Hot Topics for Trial Lawyers
A compilation of journalistic articles to keep you abreast of changing developments and current events in the litigation realm. If you are interested in writing for this Hot Topics segment, email tnuckols@texasbar.com
Bell Atlantic Corp. v. Tombly
Posted 5/11/08 W. Royal Ferguson, Jr., U.S. District Court, Western District of TexasThe recent U. S. Supreme Court decision in Bell Atlantic Corp. v. Twombly, 127 S. Ct. 1955 (2007) should be a wake up call for all trial lawyers and all trial judges everywhere for several reasons. For one thing, it sets up another barrier to entry into federal court by changing the rules for motions to dismiss under 12(b)(6) because complaints now must state a “plausible” claim or face dismissal. Now, every civil action in federal court will not only face a summary judgment motion and a Daubert motion, but also a 12(b)(6) motion. It is not because such motions are mandatory, it is just because they will be filed, out of an abundance of caution. Or just to work the plaintiffs and the courts to death.
But that is not the only problem with Twombly. In the case, six Supreme Court Justices apparently agree with Justice Souter that discovery in civil cases is impossible to control as a practical matter and that we should just give up and make it much harder to be in federal court, so that discovery doesn’t happen at all. This is an enormous challenge to the practicing trial bar and to trial courts, because it is a clear signal that if we do not get discovery under control, access to federal courts is going to be more and more restricted. Now is the time for those of us at the trial level who think that the civil justice system matters to come together and show our appellate courts that discovery can work effectively and efficiently.
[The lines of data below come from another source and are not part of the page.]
-- ==== Sys2Proof/Machine/Jumps.lean ====
section
/-! DEFINITION. The jumps, `op = 1100111` and `op = 1101111` (`46_jumps.md` R170 to R172). -/

namespace Sys2Proof.Machine

/-- The common shape of a jump (R170): link to `rd` and go to the target, or fault with neither written. The
target is computed from the state before `rd` is written (D13). -/
def jumpAndLink (s : State) (rd : Reg) (target : Word) : Result State :=
  transferTo s target (s.writeReg rd (linkValue s))

/-- `jalr rd, rs1, imm`: jump and link register (R171). -/
def execJalr (rd rs1 : Reg) (imm : BitVec 12) (s : State) : Host.Outcome State Fault Refusal :=
  jumpAndLink s rd (jalrTarget s rs1 imm)

/-- `jal rd, label`: jump and link (R172). -/
def execJal (rd : Reg) (off : BitVec 21) (s : State) : Host.Outcome State Fault Refusal :=
  jumpAndLink s rd (jumpTarget s off)


end Sys2Proof.Machine
end

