theorem test_witness_LoadByteExtends :
    PlainReadable (machine 0#32 [(6, 0xFFFFFFFF#32)] [])
      (effectiveAddress (machine 0#32 [(6, 0xFFFFFFFF#32)] []) 6 0) 1 := by
  unfold PlainReadable; decide
theorem test_witness_LoadHalfExtends :
    (effectiveAddress (machine 0#32 [(6, 0xFFFFFFFE#32)] []) 6 0).toNat % 2 = 0 ∧
    PlainReadable (machine 0#32 [(6, 0xFFFFFFFE#32)] [])
      (effectiveAddress (machine 0#32 [(6, 0xFFFFFFFE#32)] []) 6 0) 2 := by
  unfold PlainReadable; decide
theorem test_witness_LoadWordAssembles :
    (effectiveAddress (machine 0#32 [(6, 0x00000004#32)] []) 6 (-8)).toNat % 4 = 0 ∧
    PlainReadable (machine 0#32 [(6, 0x00000004#32)] [])
      (effectiveAddress (machine 0#32 [(6, 0x00000004#32)] []) 6 (-8)) 4 := by
  unfold PlainReadable; decide

/-- A machine whose `x6` points at a device byte. -/
def atDevice : State := mapped deviceMap .sees (machine 0x00001000#32 [(6, 0xFFFFFFFC#32)] [])

theorem test_witness_LoadsCompleteWhenReadable :
    kindOf (.lw 5 6 0) = .load .word ∧
    Instr.lw 5 6 0 ∈ [.lb 5 6 0, .lh 5 6 0, .lw 5 6 0, .lbu 5 6 0, .lhu 5 6 0] ∧
    (effectiveAddress atDevice 6 0).toNat % widthBytes .word = 0 ∧
    ∀ k, k < widthBytes .word → atDevice.readable ((effectiveAddress atDevice 6 0).toNat + k) = true := by decide
theorem test_witness_DeviceByteLoadIsDraw :
    atDevice.readable (effectiveAddress atDevice 6 3).toNat = true ∧
    atDevice.isDevice (effectiveAddress atDevice 6 3).toNat = true := by decide

/-- A machine whose `x6` holds 0x2000, with this map. -/
def accessing (map : List Region) : State := mapped map .sees (machine 0x00001000#32 [(6, 0x00002000#32)] [])

theorem test_witness_MisalignedAccessFaults :
    (effectiveAddress (accessing []) 6 1).toNat % 2 ≠ 0 ∧ (effectiveAddress (accessing []) 6 2).toNat % 4 ≠ 0 ∧
    exec (.lb 5 6 0) (accessing []) = .fault (.loadAccessFault 0x00001000#32 0x00002000#32) ∧
    exec (.sb 5 6 0) (accessing []) = .fault (.storeAccessFault 0x00001000#32 0x00002000#32) :=
  ⟨by decide, by decide, rfl, rfl⟩
/-- The last byte of each access is not backed. -/
theorem test_witness_UnpermittedAccessFaults :
    (accessing []).readable 0x2000 = false ∧ (accessing []).writable 0x2000 = false ∧
    ((effectiveAddress (accessing [plain 0x2000 1]) 6 0).toNat % 2 = 0 ∧
      (accessing [plain 0x2000 1]).readable (0x2000 + 1) = false ∧
      (accessing [plain 0x2000 1]).writable (0x2000 + 1) = false) ∧
    ((effectiveAddress (accessing [plain 0x2000 3]) 6 0).toNat % 4 = 0 ∧
      (accessing [plain 0x2000 3]).readable (0x2000 + 3) = false ∧
      (accessing [plain 0x2000 3]).writable (0x2000 + 3) = false) := by decide

/-- The last byte, half and word of the space. -/
theorem test_witness_StoresWriteTheirBytes :
    (storing [wholeSpace] .sees 0xFFFFFFFF#32).writable
      (effectiveAddress (storing [wholeSpace] .sees 0xFFFFFFFF#32) 7 0).toNat = true ∧
    ((effectiveAddress (storing [wholeSpace] .sees 0xFFFFFFFE#32) 7 0).toNat % 2 = 0 ∧
      ∀ k, k < 2 → (storing [wholeSpace] .sees 0xFFFFFFFE#32).writable
        ((effectiveAddress (storing [wholeSpace] .sees 0xFFFFFFFE#32) 7 0).toNat + k) = true) ∧
    ((effectiveAddress (storing [wholeSpace] .sees 0xFFFFFFFC#32) 7 0).toNat % 4 = 0 ∧
      ∀ k, k < 4 → (storing [wholeSpace] .sees 0xFFFFFFFC#32).writable
        ((effectiveAddress (storing [wholeSpace] .sees 0xFFFFFFFC#32) 7 0).toNat + k) = true) := by decide

/-- After `sw` to `x7`, the last byte and the last half of the word are read through `x7`. -/
theorem test_witness_MixedWidthAccess_narrow_reads :
    PlainReadable (storing [wholeSpace] .sees 0x00002000#32) 0x00002000#32 4 ∧
    effectiveAddress (storing [wholeSpace] .sees 0x00002000#32) 7 0 = 0x00002000#32 ∧
    ∃ t, exec (.sw 6 7 0) (storing [wholeSpace] .sees 0x00002000#32) = .next t ∧
      effectiveAddress t 7 3 = 0x00002000#32 + BitVec.ofNat 32 3 ∧
      effectiveAddress t 7 2 = 0x00002000#32 + BitVec.ofNat 32 (2 * 1) :=
  ⟨by unfold PlainReadable; decide, by decide, _, rfl, by decide, by decide⟩
theorem test_witness_MixedWidthAccess_four_bytes :
    (0x00002000#32 : Word).toNat % 4 = 0 ∧ PlainReadable (storing [wholeSpace] .sees 0x00002000#32) 0x00002000#32 4 ∧
    (effectiveAddress (storing [wholeSpace] .sees 0x00002000#32) 7 0 = 0x00002000#32 ∧
      effectiveAddress (storing [wholeSpace] .sees 0x00002000#32) 7 1 = 0x00002000#32 + 1#32 ∧
      effectiveAddress (storing [wholeSpace] .sees 0x00002000#32) 7 2 = 0x00002000#32 + 2#32 ∧
      effectiveAddress (storing [wholeSpace] .sees 0x00002000#32) 7 3 = 0x00002000#32 + 3#32) ∧
    ∃ s1 s2 s3 s4, exec (.sb 6 7 0) (storing [wholeSpace] .sees 0x00002000#32) = .next s1 ∧
      exec (.sb 7 7 1) s1 = .next s2 ∧ exec (.sb 0 7 2) s2 = .next s3 ∧ exec (.sb 6 7 3) s3 = .next s4 :=
  ⟨by decide, by unfold PlainReadable; decide, by decide, _, _, _, _, rfl, rfl, rfl, rfl⟩
theorem test_witness_MixedWidthAccess_two_halves :
    (0x00002000#32 : Word).toNat % 4 = 0 ∧ PlainReadable (storing [wholeSpace] .sees 0x00002000#32) 0x00002000#32 4 ∧
    (effectiveAddress (storing [wholeSpace] .sees 0x00002000#32) 7 0 = 0x00002000#32 ∧
      effectiveAddress (storing [wholeSpace] .sees 0x00002000#32) 7 2 = 0x00002000#32 + 2#32) ∧
    ∃ s1 s2, exec (.sh 6 7 0) (storing [wholeSpace] .sees 0x00002000#32) = .next s1 ∧
      exec (.sh 7 7 2) s1 = .next s2 :=
  ⟨by decide, by unfold PlainReadable; decide, by decide, _, _, rfl, rfl⟩
theorem test_witness_MixedWidthAccess_other_bytes :
    (Instr.sh 6 7 0, 2) ∈ [(Instr.sb 6 7 0, 1), (Instr.sh 6 7 0, 2)] ∧
    (∃ t, exec (.sh 6 7 0) (storing [wholeSpace] .sees 0x00002000#32) = .next t) ∧
    (effectiveAddress (storing [wholeSpace] .sees 0x00002000#32) 7 0).toNat + 2 ≤ 0x2002 :=
  ⟨by decide, ⟨_, rfl⟩, by decide⟩

/-- A machine at the last word of the space with `x5 = 1` and `x6 = 2`. -/
def comparing : State := machine 0xFFFFFFFC#32 [(5, 1#32), (6, 2#32)] []

/-- Not taken; taken to a multiple of 4; taken to another address. -/
theorem test_witness_EqualityBranches :
    ¬(comparing.readReg 5).toNat = (comparing.readReg 6).toNat ∧
    ((comparing.readReg 5).toNat = (comparing.readReg 5).toNat ∧
      (BitVec.ofInt 32 (comparing.pc.toNat + (8#13).toInt)).toNat % 4 = 0) ∧
    (BitVec.ofInt 32 (comparing.pc.toNat + (4094#13).toInt)).toNat % 4 ≠ 0 := by decide
theorem test_witness_OrderBranches :
    (comparing.readReg 5).toInt < (comparing.readReg 6).toInt ∧
    ¬(comparing.readReg 5).toInt ≥ (comparing.readReg 6).toInt ∧
    (comparing.readReg 5).toNat < (comparing.readReg 6).toNat ∧
    (comparing.readReg 6).toNat ≥ (comparing.readReg 6).toNat ∧
    (BitVec.ofInt 32 (comparing.pc.toNat + (8#13).toInt)).toNat % 4 = 0 ∧
    (BitVec.ofInt 32 (comparing.pc.toNat + (4094#13).toInt)).toNat % 4 ≠ 0 := by decide
theorem test_witness_JalLinksAndJumps :
    (BitVec.ofInt 32 (comparing.pc.toNat + (8#21).toInt)).toNat % 4 = 0 ∧
    (BitVec.ofInt 32 (comparing.pc.toNat + (2#21).toInt)).toNat % 4 ≠ 0 := by decide
theorem test_witness_JalrLinksAndJumps :
    comparing.params.jalrClearsBit0 = true ∧
    (BitVec.ofInt 32 ((comparing.readReg 5).toNat + (0#12).toInt)).toNat = 1 ∧
    (BitVec.ofNat 32 (1 - 1 % 2)).toNat % 4 = 0 ∧ (BitVec.ofNat 32 1).toNat % 4 ≠ 0 ∧
    ({ comparing with params := { defaultParams with jalrClearsBit0 := false } } : State).params.jalrClearsBit0
      = false := by decide
theorem test_witness_AddressSumWraps :
    (machine 0#32 [(6, 0x00000004#32)] []).readReg 6 = 0x00000004#32 ∧
    (machine 0#32 [(6, 0xFFFFFFFC#32)] []).readReg 6 = 0xFFFFFFFC#32 ∧
    aligned (effectiveAddress (machine 0#32 [(6, 0x00000004#32)] []) 6 (-8)) .word = true := by decide

theorem test_witness_PcGoesWhereTheRuleSays :
    (∃ t, exec (.jalr 5 6 2) comparing = .next t) ∧ (∃ t, exec (.blt 5 6 8) comparing = .next t) ∧
    ∃ t, exec (.add 5 5 6) comparing = .next t :=
  ⟨⟨_, rfl⟩, ⟨_, rfl⟩, ⟨_, rfl⟩⟩
theorem test_witness_OnlyDestinationChanges :
    (∃ t, exec (.addi 5 5 1) comparing = .next t) ∧ destOf (.addi 5 5 1) ≠ some 6 :=
  ⟨⟨_, rfl⟩, by decide⟩
theorem test_witness_WriteToX0Discarded :
    destOf (.lw 5 6 0) = some 5 ∧ (∃ t, exec (.lw 5 6 0) atDevice = .next t) ∧
    (∃ t, exec (toX0 (.lw 5 6 0)) atDevice = .next t) ∧ ∃ f, exec (.lw 5 6 0) (accessing []) = .fault f :=
  ⟨by decide, ⟨_, rfl⟩, ⟨_, rfl⟩, ⟨_, rfl⟩⟩
/-- A fault of each stage: the fetch, the decoder, the instruction. -/
theorem test_witness_FaultsOfEachInstruction :
    (∃ f, step (accessing []) = .fault f) ∧ (∃ f, step (holding 0x00000073) = .fault f) ∧
    ∃ f, step (holding 0x00102003) = .fault f :=
  ⟨⟨_, rfl⟩, ⟨_, rfl⟩, ⟨_, rfl⟩⟩
theorem test_witness_OnlyStoredCodeRefused :
    ∃ q, step { mapped [wholeSpace] .refuse State.reset with stores := [⟨3#32, .byte, 0#32⟩] } = .refused q :=
  ⟨_, rfl⟩

/-- `sw x6, 0(x7)` at `pc`, over bytes that differ from the ones it writes. -/
def aboutToStore : State :=
  (machine 0x00001000#32 [(6, 0x12345678#32), (7, 0x00002000#32)] stored).withFetchWord 32 0x0063A023

theorem test_witness_StepKeepsParams : ∃ t, step aboutToStore = .next t := ⟨_, rfl⟩
theorem test_witness_StoresRecordedInOrder : ∃ t, step aboutToStore = .next t := ⟨_, rfl⟩
/-- The last byte of the word changes. -/
theorem test_witness_MemoryChangesOnlyByStores :
    ∃ t, step aboutToStore = .next t ∧ t.byteAt 0x2003 ≠ aboutToStore.byteAt 0x2003 := ⟨_, rfl, by decide⟩

/-- Listed bytes that are all backed make every byte the list answers for backed. -/
theorem backed_of_listed (s : State) (h : ∀ c ∈ s.mem, s.backed c.1 = true) (a : Nat)
    (ha : (s.mem.get? a).isSome = true) : s.backed a = true := by
  obtain ⟨b, hb⟩ := Memory.mem_of_get?_isSome ha
  exact h _ hb
theorem test_witness_StepKeepsInvariant : Inv aboutToStore ∧ ∃ t, step aboutToStore = .next t :=
  ⟨⟨by decide, by decide, backed_of_listed _ (by decide), by decide, by decide, by decide⟩, _, rfl⟩
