-- ==== Sys2Proof/Machine/Ops.lean ====
section
/-! DEFINITION. The named operations every meaning is written with: logging, moving the FSM, raising a fault
(the block's one way of taking an exception: R230, R241), fields by source, the laws of the drawn values, and
the console buffers' contents. -/

namespace Sys2Proof.Machine

/-! ### The event history and the FSM's program counter -/

/-- `log(E)` (R12): append the event to EVT. -/
def log (e : LogEvent) (s : State) : State :=
  { s with evt := s.evt ++ [e] }

/-- `next P` (R11): `S.SEQ_PHASE <- P`. -/
def goto (p : Phase) (s : State) : State :=
  { s with seqPhase := p }

/-- `done`: `S.SEQ_PHASE <- IDLE; S.CUR_CMD <- 0x00; S.ISSUED <- 0` (40_sequencer.md, template). -/
def done (s : State) : State :=
  { s with seqPhase := .idle, curCmd := none, issued := false }

/-! ### Faults -/

/-- Set one bit of FAULT (R25). -/
def FaultBits.set (c : FaultCode) (f : FaultBits) : FaultBits :=
  match c with
  | .illegalCmd => { f with illegalCmd := true }
  | .cmdBusy => { f with cmdBusy := true }
  | .csNest => { f with csNest := true }
  | .csUnpaired => { f with csUnpaired := true }
  | .csTokenMismatch => { f with csTokenMismatch := true }
  | .clkCfgFail => { f with clkCfgFail := true }
  | .busError => { f with busError := true }
  | .stateError => { f with stateError := true }

/-- Read one bit of FAULT (R25). -/
def FaultBits.get (f : FaultBits) (c : FaultCode) : Bool :=
  match c with
  | .illegalCmd => f.illegalCmd
  | .cmdBusy => f.cmdBusy
  | .csNest => f.csNest
  | .csUnpaired => f.csUnpaired
  | .csTokenMismatch => f.csTokenMismatch
  | .clkCfgFail => f.clkCfgFail
  | .busError => f.busError
  | .stateError => f.stateError

/-- `raise Fault(code)` (R12, R230): set the sticky bit and log it. Nothing is saved, no mode changes, no
vector is read (R241). -/
def raiseFault (c : FaultCode) (s : State) : State :=
  { s with fault := s.fault.set c, evt := s.evt ++ [.fault c] }

/-! ### Interrupt bits by source (R37) -/

/-- PENDING[s]. -/
def Pending.get (p : Pending) (src : Source) : Bool :=
  match src with
  | .extiWake => p.extiWake
  | .rtcAlarm => p.rtcAlarm
  | .calTimer => p.calTimer
  | .sysTick => p.sysTick
  | .periph => p.periph

/-- PENDING[s] <- b. -/
def Pending.set (src : Source) (b : Bool) (p : Pending) : Pending :=
  match src with
  | .extiWake => { p with extiWake := b }
  | .rtcAlarm => { p with rtcAlarm := b }
  | .calTimer => { p with calTimer := b }
  | .sysTick => { p with sysTick := b }
  | .periph => { p with periph := b }

/-- ENABLE[s]; ENABLE[SYSTICK] equals SYSTICK_ON (R37). -/
def enabled (s : State) (src : Source) : Bool :=
  match src with
  | .extiWake => s.enable.extiWake
  | .rtcAlarm => s.enable.rtcAlarm
  | .calTimer => s.enable.calTimer
  | .sysTick => s.clk.systickOn
  | .periph => s.enable.periph

/-! ### The laws of drawn values -/

/-- The Stop-wake draw of R139 under its laws: HSE_RDY needs HSE_ON; PLL_LOCK needs PLL_ON and HSE_RDY; SW = 3
needs PLL_ON; SWS = 3 needs PLL_LOCK. A draw that obeys them is left as it is (log entry 7). -/
def lawfulWake (d : WakeDraw) : WakeDraw :=
  let hseRdy := d.hseOn && d.hseRdy
  let pllLock := d.pllOn && hseRdy && d.pllLock
  { d with hseRdy := hseRdy, pllLock := pllLock, swPll := d.pllOn && d.swPll, swsPll := pllLock && d.swsPll }

/-- A clock-source code from a drawn bit (D40). -/
def sourceOf (isPll : Bool) : ClockSource :=
  if isPll then .pll else .internal

/-- R139 on the clock fields: the drawn ones are replaced, PLL_SRC_HSE, VOS_FULL, LSE_ON, LSE_RDY, RTCSEL_LSE,
BUSDIV_SET and SYSTICK_ON keep their values. -/
def ClkCtrl.afterWake (d : WakeDraw) (c : ClkCtrl) : ClkCtrl :=
  let w := lawfulWake d
  { c with vosRdy := w.vosRdy, hseOn := w.hseOn, hseRdy := w.hseRdy, pllOn := w.pllOn, pllLock := w.pllLock, sw := sourceOf w.swPll, sws := sourceOf w.swsPll }

/-! ### Console buffer contents (R43) -/

/-- The unit held at an index; an unlisted index holds no value. -/
def Memory.read : Memory → Nat → Option Nat
  | [], _ => none
  | (k, v) :: rest, i => if i = k then some v else Memory.read rest i

/-- Store a unit at an index, keeping the indices strictly rising. -/
def Memory.write : Memory → Nat → Nat → Memory
  | [], i, u => [(i, u)]
  | (k, v) :: rest, i, u =>
    if i < k then (i, u) :: (k, v) :: rest
    else if i = k then (i, u) :: rest
    else (k, v) :: Memory.write rest i u

/-- The canonical form: indices strictly rising. No entry can equal what an unlisted index reads as, since
that is no value. -/
def Memory.wf : Memory → Bool
  | [] => true
  | [_] => true
  | (k, _) :: (k', v') :: rest => decide (k < k') && Memory.wf ((k', v') :: rest)

/-- A buffer emptied by SI_CONSOLE: head and tail are 0; the contents are the collaborator's (R43, R103). -/
def Ring.emptied (r : Ring) : Ring :=
  { r with head := some 0, tail := some 0 }

end Sys2Proof.Machine
end

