/-- R211: CS_END t in an open section whose token is t restores IE from t and closes the section; with no open
section it raises CS_UNPAIRED, with another token CS_TOKEN_MISMATCH, and nothing else; its words are
0x31 and 0x131. -/
def Obligations.CsEndRestoresInterrupts : Prop :=
  (∀ (s : State) (t : BitVec 1), s.csActive = true → s.csToken = decide (t = 1#1) →
    exec (.csEnd t) s = .next { s with ie := decide (t = 1#1), csActive := false, evt := s.evt ++ [.csEnd (decide (t = 1#1))] }) ∧
  (∀ (s : State) (t : BitVec 1), s.csActive = false →
    exec (.csEnd t) s = .next { s with fault := { s.fault with csUnpaired := true }, evt := s.evt ++ [.fault .csUnpaired] }) ∧
  (∀ (s : State) (t : BitVec 1), s.csActive = true → s.csToken ≠ decide (t = 1#1) →
    exec (.csEnd t) s = .next { s with fault := { s.fault with csTokenMismatch := true }, evt := s.evt ++ [.fault .csTokenMismatch] }) ∧
  decodeWord 0x00000031#32 = .ok (.csEnd 0#1) ∧ decodeWord 0x00000131#32 = .ok (.csEnd 1#1) ∧
  (∀ (s : State) (w : Word), w.extractLsb' 0 8 = 0x31#8 → w ≠ 0x00000031#32 → w ≠ 0x00000131#32 →
    presentCommand w s =
      .next { s with fault := { s.fault with illegalCmd := true }, evt := s.evt ++ [.fault .illegalCmd] })

/-- P5 of 95_test_vectors.md: a Begin and the End with the token STATUS shows leave the interrupt enable as it
was, for both its values; the FSM's own End, with the token it reads, does the same. -/
def Obligations.CsPairRestoresInterruptEnable : Prop :=
  ∀ s : State, s.csActive = false →
    ∃ u t, exec .csBegin s = .next u ∧ u.ie = false ∧
      exec (.csEnd ((statusWord u).extractLsb' 11 1)) u = .next t ∧
      t = { s with csToken := s.ie, evt := s.evt ++ [.csBegin s.ie, .csEnd s.ie] } ∧
      csEnd u.csToken u = t

/-! ### The register window (20_memory.md) -/

/-- R61: an access is admitted iff its size is 4, its offset is 4-aligned and lies in 0..0x24; a read or write
that is not admitted raises BUS_ERROR, reads 0, and has no other effect; an admitted read raises nothing. -/
def Obligations.AccessAdmission : Prop :=
  ∀ (s : State) (addr : Word) (size : Nat),
    let admitted := size = 4 ∧ s.params.blockBase.toNat ≤ addr.toNat ∧
      (addr.toNat - s.params.blockBase.toNat) % 4 = 0 ∧ addr.toNat - s.params.blockBase.toNat ≤ 0x24
    (¬ admitted →
      memRead addr size s = { s with fault := { s.fault with busError := true }, evt := s.evt ++ [.fault .busError], readData := some 0#32 } ∧
      ∀ w, memWrite addr size w s = .next { s with fault := { s.fault with busError := true }, evt := s.evt ++ [.fault .busError] }) ∧
    (admitted → (memRead addr size s).fault = s.fault ∧ (memRead addr size s).evt = s.evt)

/-- R62: an admitted read returns the register's word of the state it is made in, and changes no field of the
block; a read of WAKE_LATENCY that holds no value returns a free value. The register's word is the composition
of that register and of no other (R23 to R26, R37 to R42). -/
def Obligations.ReadReturnsTheRegister : Prop :=
  (∀ s : State,
    regWord s .status = statusWord s ∧ regWord s .fault = faultWord s.fault ∧
    regWord s .clkctrl = clkctrlWord s.clk ∧ regWord s .pwrctrl = pwrctrlWord s.pwr ∧
    regWord s .periph = periphWord s.periph ∧ regWord s .irq = irqWord s ∧ regWord s .cal = calWord s.cal ∧
    regWord s .instr = instrWord s.counters) ∧
  ∀ (s : State) (off : Nat) (r : Reg),
    (off, r) ∈ [(0x00, Reg.cmd), (0x04, .status), (0x08, .fault), (0x0C, .clkctrl), (0x10, .pwrctrl),
      (0x14, .periph), (0x18, .irq), (0x1C, .cal), (0x20, .instr), (0x24, .wakeLatency)] →
    s.params.blockBase.toNat + off < 2 ^ 32 →
    (r ≠ .wakeLatency ∨ s.wakeLatency.isSome = true →
      memRead (s.params.blockBase + BitVec.ofNat 32 off) 4 s = { s with readData := some (regWord s r) }) ∧
    (r = .wakeLatency → s.wakeLatency = none →
      memRead (s.params.blockBase + BitVec.ofNat 32 off) 4 s =
        { s with readData := some (Config.freeWord s.tick), tick := s.tick + 1 }) ∧
    (r = .wakeLatency → ∀ v, s.wakeLatency = some v → regWord s r = v) ∧
    (r = .cmd → regWord s r = 0#32)

/-- R63: an admitted write of CMD presents the word; an admitted write of any other offset raises BUS_ERROR and
changes nothing else. -/
def Obligations.WriteReachesOnlyCmd : Prop :=
  ∀ (s : State) (w : Word),
    memWrite s.params.blockBase 4 w s = presentCommand w s ∧
    ∀ off ∈ [0x04, 0x08, 0x0C, 0x10, 0x14, 0x18, 0x1C, 0x20, 0x24],
      s.params.blockBase.toNat + off < 2 ^ 32 →
      memWrite (s.params.blockBase + BitVec.ofNat 32 off) 4 w s =
        .next { s with fault := { s.fault with busError := true }, evt := s.evt ++ [.fault .busError] }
That means that trial lawyers must re-dedicate themselves to working with each other to be cooperative and reasonable about discovery. That also means that trial judges must quit treating discovery disputes as a pain in the backside and must start dealing with them in a creative and helpful way.
In my view, the biggest problem with the civil justice system today is discovery. It is where so much of the fighting takes place and it is where so much of the cost is absorbed. Either we get this under control or else the judges upstairs are going to keep chopping away at court access. If we fail in this task, we will have failed this nation and the cause of justice and liberty for all time to come. It will be said, quite accurately, that, during our watch, we let justice die. If this is not a call to action, I do not know what is. Yet. I think that we can do this. I think that we can rise to the challenge and make discovery work and preserve this system that has served America so well and that has done so much to keep the rule of law in place here. But the time to act is now. What do you think?